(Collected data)

-- ==== Sys2Proof/Laws/Encoder.lean ====
section
/-! SUPPORT. BuildBlock and its callers: what they emit and what they leave (R63 to R69). -/

namespace Sys2Proof.Laws

open Sys2Proof.Machine Sys2Proof.Safety

theorem flatMap_offs_length (l : List (BitVec 16)) : (l.flatMap fun o => be 2 o.toNat).length = 2 * l.length := by
  induction l with
  | nil => rfl
  | cons a l ih => simp [ih]; omega

/-- R63. -/
theorem makeDir_length (l) : (makeDir l).length = 2 * l.length + 1 := by
  simp [makeDir]; omega

/-- R49: a block payload is never empty. -/
theorem blockPayload_pos {cfg : ConfigRegs} {enc B} (hB : blockPayload cfg enc = some B) :
    1 ≤ B.length := by
  cases hd : modeDynamic cfg.mode with
  | true => simp [blockPayload, hd] at hB; subst hB; simp [makeDir_length]; omega
  | false =>
    simp [blockPayload, hd] at hB; obtain ⟨_, hB⟩ := hB; subst hB; simp [makeDir_length]; omega

/-- R49: a block payload is data, padding and directory. -/
theorem blockPayload_cases {cfg : ConfigRegs} {enc : Encoder} {B : Bytes} (h : blockPayload cfg enc = some B) :
    ∃ pad, B = enc.accData ++ pad ++ makeDir enc.accOffs ∧
    (modeDynamic cfg.mode = false → B.length = cfg.staticBlockSize.toNat) := by
  unfold blockPayload at h
  cases hd : modeDynamic cfg.mode with
  | true => rw [hd] at h; simp at h; exact ⟨[], by simp [h], by simp⟩
  | false =>
    rw [hd] at h; simp at h
    refine ⟨zeros (cfg.staticBlockSize.toNat - enc.accData.length - (makeDir enc.accOffs).length),
        by rw [← h.2]; simp, fun _ => ?_⟩
    rw [← h.2]; simp; omega

theorem map_range_append (k r : Nat) (g : Nat → Bytes) :
    (List.range k).map g ++ (List.range' k r).map g = (List.range (k + r)).map g := by
  rw [← List.map_append, List.range_eq_range', List.range_eq_range']; congr 1; simpa using List.range'_append_1
      (s := 0) (m := k) (n := r)

/-- R54, R65: the packets of a block, by ESI. -/
theorem blockPackets_eq (cfg p id B k r) :
    blockPackets cfg p id B k r =
    (List.range (k + r)).map fun e => codedPacket cfg B.length id e (if e < k then slice (B ++ zeros
      (k * cfg.symT.toNat - B.length)) (e * cfg.symT.toNat) ((e + 1) * cfg.symT.toNat) else codeSym p (B ++ zeros
      (k * cfg.symT.toNat - B.length)) cfg.symT.toNat k e) := by
  rw [← map_range_append]
  unfold blockPackets
  simp only [paddedPayload]
  congr 1
  · apply List.map_congr_left
    intro e he
    rw [if_pos (List.mem_range.1 he)]
  · apply List.map_congr_left
    intro e he
    rw [if_neg (by have := List.mem_range'_1.1 he; omega)]

/-- R65: when a block is built, and what it is. -/
theorem buildBlock_built {cfg : ConfigRegs} {p : Params} {enc : Encoder} {B : Bytes} {k : Nat}
    (h0 : enc.accOffs ≠ []) (hB : blockPayload cfg enc = some B) (hF : 1 ≤ B.length) (hT : 1 ≤ cfg.symT.toNat)
    (h1 : (k - 1) * cfg.symT.toNat < B.length) (h2 : B.length ≤ k * cfg.symT.toNat) (h3 : k ≤ p.kMax)
    (h4 : k + cfg.repairCount.toNat ≤ p.esiLimit) :
    buildBlock cfg p enc = ⟨.built, blockPackets cfg p enc.id B k cfg.repairCount.toNat, ⟨enc.id + 1, [], []⟩⟩ := by
  have hk := ceilDiv_unique hT hF h1 h2
  unfold buildBlock
  rw [if_neg h0, hB]
  simp only [hk]
  rw [if_neg (by omega)]
  rfl

/-- R65: BuildBlock is EMPTY on an empty buffer alone. -/
theorem buildBlock_ne_empty {cfg : ConfigRegs} {p : Params} {enc : Encoder} (h : enc.accOffs ≠ []) :
    (buildBlock cfg p enc).result ≠ .empty := by
  unfold buildBlock
  rw [if_neg h]
  split
  · simp [Build.drop]
  · simp only; split <;> simp [Build.drop]

/-- R24: ENC_ID counts the blocks built. -/
theorem buildBlock_id (cfg p enc) :
    (buildBlock cfg p enc).enc.id = enc.id + BitVec.ofNat 8 (buildBlock cfg p enc).count := by
  unfold buildBlock
  split
  · simp [Build.skip, Build.count]
  · split
    · simp [Build.drop, Build.count, Encoder.clear]
    · simp only; split
      · simp [Build.drop, Build.count, Encoder.clear]
      · simp [Build.count]

theorem preBuild_id (cfg p enc d) :
    (preBuild cfg p enc d).enc.id = enc.id + BitVec.ofNat 8 (preBuild cfg p enc d).count := by
  unfold preBuild; split
  · exact buildBlock_id _ _ _
  · simp [Build.skip, Build.count]

theorem postBuild_id (cfg p enc) :
    (postBuild cfg p enc).enc.id = enc.id + BitVec.ofNat 8 (postBuild cfg p enc).count := by
  unfold postBuild; split
  · exact buildBlock_id _ _ _
  · simp [Build.skip, Build.count]

/-- R65: every packet of a block has the same length. -/
theorem buildBlock_packet_length {p : Params} {cfg : ConfigRegs} {enc} (h : ConfigOk p cfg)
    (hf : modeFec cfg.mode = true) :
    ∀ x ∈ (buildBlock cfg p enc).packets, x.length = 5 +
        (if cfg.mode.getLsbD 1 then 12 else 0) + 4 + cfg.symT.toNat := by
  have hT := symT_pos h hf
  intro x hx
  unfold buildBlock at hx
  split at hx
  · simp [Build.skip] at hx
  · split at hx
    · simp [Build.drop] at hx
    · rename_i B hB
      have hF := blockPayload_pos hB
      simp only at hx
      split at hx
      · simp [Build.drop] at hx
      · rename_i hlim
        simp only [blockPackets_eq, List.mem_map, List.mem_range] at hx
        obtain ⟨e, he, rfl⟩ := hx
        have := cfg.symT.isLt
        have hk := ceilDiv_pos hF hT
        have hle := le_ceilDiv_mul (a := B.length) hT
        have hP : (B ++ zeros
            (ceilDiv B.length cfg.symT.toNat * cfg.symT.toNat - B.length)).length = ceilDiv B.length cfg.symT.toNat * cfg.symT.toNat := by
          simp; omega
        have hsym : ∀ q : Bytes, q.length = cfg.symT.toNat → (codedPacket cfg B.length enc.id e q).length = 5 +
            (if cfg.mode.getLsbD 1 then 12 else 0) + 4 + cfg.symT.toNat := by
          intro q hq
          have hh : cfg.hdrFec.bytes.length = 5 := by simp [WireHeader.bytes]
          have hpe : (packetExtension cfg B.length).length = (if cfg.mode.getLsbD 1 then 12 else 0) := by
            unfold packetExtension
            show _ = if modeDynamic cfg.mode then 12 else 0
            split <;> simp [dynHeader]
          simp only [codedPacket, List.length_append, hh, hpe, be_length, hq, List.length_cons, List.length_nil]
        apply hsym
        split
        · rename_i hek; exact digit_length hP hek
        · exact codeSym_length ⟨hT, by omega, hk, by omega⟩ hP (by omega)

theorem buildStatus_mem (l) : buildStatus l ∈ [Status.ok, .encOversize] := by
  unfold buildStatus; split <;> simp

theorem encoderOk_empty (cfg : ConfigRegs) (id) : EncoderOk cfg ⟨id, [], []⟩ := by
  refine ⟨by simp, by simp, by simp, by simp, by simp, fun _ h => h⟩

/-- R29.3: a buffer that BuildBlock clears meets the invariant. -/
theorem buildBlock_encoderOk {cfg : ConfigRegs} {p : Params} {enc : Encoder}
    (h : (buildBlock cfg p enc).result ≠ .empty) :
    EncoderOk cfg (buildBlock cfg p enc).enc := by
  unfold buildBlock at h ⊢
  split
  · rename_i h0; simp [h0, Build.skip] at h
  · split
    · exact encoderOk_empty _ _
    · simp only; split <;> exact encoderOk_empty _ _

/-- R29.3: ENC_PUSH keeps the buffer's invariant. -/
theorem pushed_encoderOk {cfg : ConfigRegs} {p : Params} {enc : Encoder} {d : Bytes} (he : EncoderOk cfg enc)
    (hf : modeFec cfg.mode = true) (hd : d.length ≤ 65535) :
    EncoderOk cfg (postBuild cfg p ((preBuild cfg p enc d).enc.append d)).enc := by
  have pre : EncoderOk cfg (preBuild cfg p enc d).enc ∧
      (preBuild cfg p enc d).enc.accData.length + d.length ≤ 65535 := by
    unfold preBuild Config.maxData
    split
    · have hne : enc.accOffs ≠ [] := by
        intro h0
        have := he.2.2.2.1
        rw [h0] at this; simp at this
        rename_i h; rw [← this] at h; simp at h; omega
      refine ⟨buildBlock_encoderOk (buildBlock_ne_empty hne), ?_⟩
      have : (buildBlock cfg p enc).enc.accData = [] := by
        unfold buildBlock; rw [if_neg hne]; split
        · rfl
        · simp only; split <;> rfl
      rw [this]; simpa using hd
    · exact ⟨he, by simp only [Build.skip]; omega⟩
  obtain ⟨⟨h1, h2, h3, h4, h5, h6⟩, hl⟩ := pre
  generalize (preBuild cfg p enc d).enc = en at *
  have hne : (en.append d).accOffs ≠ [] := by simp [Encoder.append]
  unfold postBuild
  split
  · exact buildBlock_encoderOk (buildBlock_ne_empty hne)
  · rename_i hb
    simp only [not_or, Config.maxDatagrams, Encoder.append, List.length_append, List.length_cons,
        List.length_nil] at hb
    have hlast : ∀ o ∈ en.accOffs, o.toNat ≤ en.accData.length := by
      intro o ho
      rw [← h4]
      rcases List.eq_nil_or_concat en.accOffs with h | ⟨l, x, h⟩
      · rw [h] at ho; simp at ho
      · rw [h] at ho h3 ⊢
        simp only [List.concat_eq_append, List.getLast?_append, List.pairwise_append, List.mem_append,
            List.mem_singleton] at *
        simp
        rcases ho with ho | rfl
        · exact h3.2.2 o ho x rfl
        · exact le_rfl
    refine ⟨by simp [Build.skip, Encoder.append]; omega, by simp [Build.skip, Encoder.append]; omega, ?_, ?_,
      by simp [hf], fun _ _ => by simp [Build.skip, Encoder.append]; omega⟩
    · simp only [Build.skip, Encoder.append, List.pairwise_append]
      refine ⟨h3, by simp, fun a ha b hb => ?_⟩
      simp at hb; subst hb
      have := hlast a ha
      simp; rw [Nat.mod_eq_of_lt (by omega)]; omega
    · simp [Build.skip, Encoder.append]; omega

end Sys2Proof.Laws
end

Task details: From the entries above, write out only the lines starting at the line that holds "(List.range k).map g" and ending at the line that holds "(k * cfg.symT.toNat - B.length)) (e", keeping both and matching them exactly.

Task output:
    (List.range k).map g ++ (List.range' k r).map g = (List.range (k + r)).map g := by
  rw [← List.map_append, List.range_eq_range', List.range_eq_range']; congr 1; simpa using List.range'_append_1
      (s := 0) (m := k) (n := r)

/-- R54, R65: the packets of a block, by ESI. -/
theorem blockPackets_eq (cfg p id B k r) :
    blockPackets cfg p id B k r =
    (List.range (k + r)).map fun e => codedPacket cfg B.length id e (if e < k then slice (B ++ zeros
      (k * cfg.symT.toNat - B.length)) (e * cfg.symT.toNat) ((e + 1) * cfg.symT.toNat) else codeSym p (B ++ zeros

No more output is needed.